The New Urban Agenda: A new era for stakeholder engagement in urban development
The adoption of the New Urban Agenda comes at a time when the world is grappling with challenges of recurring and persistent conflict and complex humanitarian crises, climate change, rising urban poverty and exclusion, crime, violence and xenophobia. These issues are multi-dimensional and interconnected, and are addressed as such through the 2030 Development Agenda, including the Sendai Framework for Disaster Risk Reduction (SFDRR), the Addis Ababa Action Agenda (AAAA), the Sustainable Development Goals (SDGs), the Paris Agreement on Climate Change, and the New Urban Agenda. Coming after the adoption of legally binding SDG and Paris Agreements, the New Urban Agenda links the two to the mega-trend of this century – urbanization – and makes a strong case for pursuing a radically different form of urbanization than has been seen in the past decades.
The New Urban Agenda has also been formulated in a radically different fashion as compared to past agreements, including those comprising the 2030 Development Agenda, as well as Agenda 21 (1992) and the Habitat Agenda (1996). Tens of thousands of stakeholders participated, directly or indirectly, in the drafting of the New Urban Agenda, organized predominantly through a platform called the General Assembly of Partners (GAP). GAP came into being only in April 2015, established with the aim of providing coherent, systematic inputs from all stakeholder groups in the Habitat III process and development of the New Urban Agenda. Its role gained prominence as negotiations progressed, especially as stakeholders presented their views in a well-aligned, mutually supportive manner, instead of conveying a sense of competition and ill-feeling which has marked previous processes. This made member-states sit up and take notice, and slowly built up broad-based respect and support for GAP. Several elements of GAP’s proposals are, as a result, diffused throughout the New Urban Agenda.

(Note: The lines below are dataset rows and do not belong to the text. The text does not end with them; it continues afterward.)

-- ==== Sys2Proof/Tests/Slice0.lean ====
section
/-! SUPPORT. The author's own tests: ill-formed terms that WellFormed refuses, words written out from the spec's encodings,
small one-step tests with expected values from the spec, and a witness for the hypotheses of every statement. -/

namespace Sys2Proof.Tests

open Sys2Proof Sys2Proof.Machine

/-! ### WellFormed refuses -/

theorem smoke_program_empty : (Instr.pageProgram 0 []).wellFormed = false := by decide
theorem smoke_program_crosses : (Instr.pageProgram 0x0000FF#24 [1#8, 2#8]).wellFormed = false := by decide
theorem smoke_program_too_long : (Instr.pageProgram 0 (List.replicate 257 0#8)).wellFormed = false := by
  decide +kernel
theorem smoke_sector_misaligned : (Instr.sectorErase4k 0x000800#24).wellFormed = false := by decide
theorem smoke_block_misaligned : (Instr.blockErase32k 0x001000#24).wellFormed = false := by decide
theorem smoke_jedec_slots : (Instr.jedecId [0#8, 0#8]).wellFormed = false := by decide
theorem smoke_unique_slots : (Instr.readUniqueId [0#8]).wellFormed = false := by decide
theorem smoke_write_length : (Instr.write (some [1#8]) 0 2#32).wellFormed = false := by decide

/-! ### Decoding, from 30_encoding.md section 4 and the table of R87 -/

theorem decode_write_status : decode (.frame [0x01#8, 0x1C#8]) = .ok (.writeStatusRegister 0x1C#8) := by decide
theorem decode_page_program :
    decode (.frame [0x02#8, 0x00#8, 0x00#8, 0xFA#8, 0x11#8]) = .ok (.pageProgram 250#24 [0x11#8]) := by decide
theorem decode_read_data : decode (.frame [0x03#8, 0x0F#8, 0xFF#8, 0xFF#8]) = .ok (.readData 0x0FFFFF#24 []) := by decide
theorem decode_read_status : decode (.frame [0x05#8, 0x00#8]) = .ok (.readStatusRegister 0x00#8) := by decide
theorem decode_write_enable : decode (.frame [0x06#8]) = .ok .writeEnable := by decide
theorem decode_sector_erase :
    decode (.frame [0x20#8, 0x00#8, 0x90#8, 0x00#8]) = .ok (.sectorErase4k 0x009000#24) := by decide
theorem decode_read_unique :
    decode (.frame (0x4B#8 :: List.replicate 12 0#8)) = .ok (.readUniqueId (List.replicate 12 0#8)) := by decide
theorem decode_block_erase :
    decode (.frame [0x52#8, 0x01#8, 0x80#8, 0x00#8]) = .ok (.blockErase32k 0x018000#24) := by decide
theorem decode_release : decode (.frame [0xAB#8]) = .ok .releasePowerDown := by decide
theorem decode_power_down : decode (.frame [0xB9#8]) = .ok .powerDown := by decide
theorem decode_jedec : decode (.frame [0x9F#8, 1#8, 2#8, 3#8]) = .ok (.jedecId [1#8, 2#8, 3#8]) := by decide
theorem decode_init : decode (.request (plainRequest 0)) = .ok .init := by decide
theorem decode_sleep : decode (.request (plainRequest 1)) = .ok .sleep := by decide
theorem decode_wait : decode (.request (plainRequest 2)) = .ok .wait := by decide
theorem decode_get_status : decode (.request (plainRequest 3)) = .ok .getStatus := by decide
theorem decode_set_status : decode (.request ⟨4, 0, 0, 0x1C#8, none⟩) = .ok (.setStatus 0x1C#8) := by decide
theorem decode_erase : decode (.request ⟨5, 0x1000, 0x2000, 0, none⟩) = .ok (.erase 0x1000 0x2000) := by decide
theorem decode_write :
    decode (.request ⟨6, 7, 2, 0, some [1#8, 2#8]⟩) = .ok (.write (some [1#8, 2#8]) 7 2) := by decide
theorem decode_write_absent : decode (.request ⟨6, 7, 2, 0, none⟩) = .ok (.write none 7 2) := by decide
theorem decode_read : decode (.request ⟨7, 5, 9, 0, none⟩) = .ok (.read 5 9) := by decide
theorem decode_get_jedec : decode (.request (plainRequest 8)) = .ok .getJedecId := by decide
theorem decode_get_unique : decode (.request (plainRequest 9)) = .ok .getUniqueId := by decide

Upon reflection, I believe that the success of GAP was due to three key factors:
- A focus on synergy among groups rather than perfect agreement, with each Partner Constituent Group (PCG) free to pursue its own agenda instead of being forced to somehow fall in line with others’ priorities. This allowed different constituencies to come together with an open mind and agree on a small number of critical elements, which were summarised in the GAP outcome document “Partnerships for the New Urban Agenda”, and formed the basis of GAP’s collective advocacy.
- A commitment to be as inclusive as possible, which was reflected in (a) the expansion of the 14 PCGs originally incorporated in GAP to 16, to include Older Persons and Persons with Disabilities, both of whom are not part of the nine Agenda 21 Major Groups formally recognized in the UN system; and (b) geographical and gender balance within the GAP Executive Committee, which helped foster a feeling of empowerment among those who had not traditionally had a voice in these processes, whether a farmer from Jamaica, an architect from Bangladesh, an indigenous person from Kenya, or an older person from the United States.
- Political and financial support from the Habitat III secretariat, which opened up the spaces for GAP PCG co-chairs in Advisory Committees of Regional and Thematic Meetings as well as Policy Units, and provided funding support to enable them to travel to these consultations as well as for GAP Executive Committee Meetings. This enabled stakeholder representatives from across the world to participate in the process, rather than rely on a handful of New York-based voices through which to channel their concerns and priorities.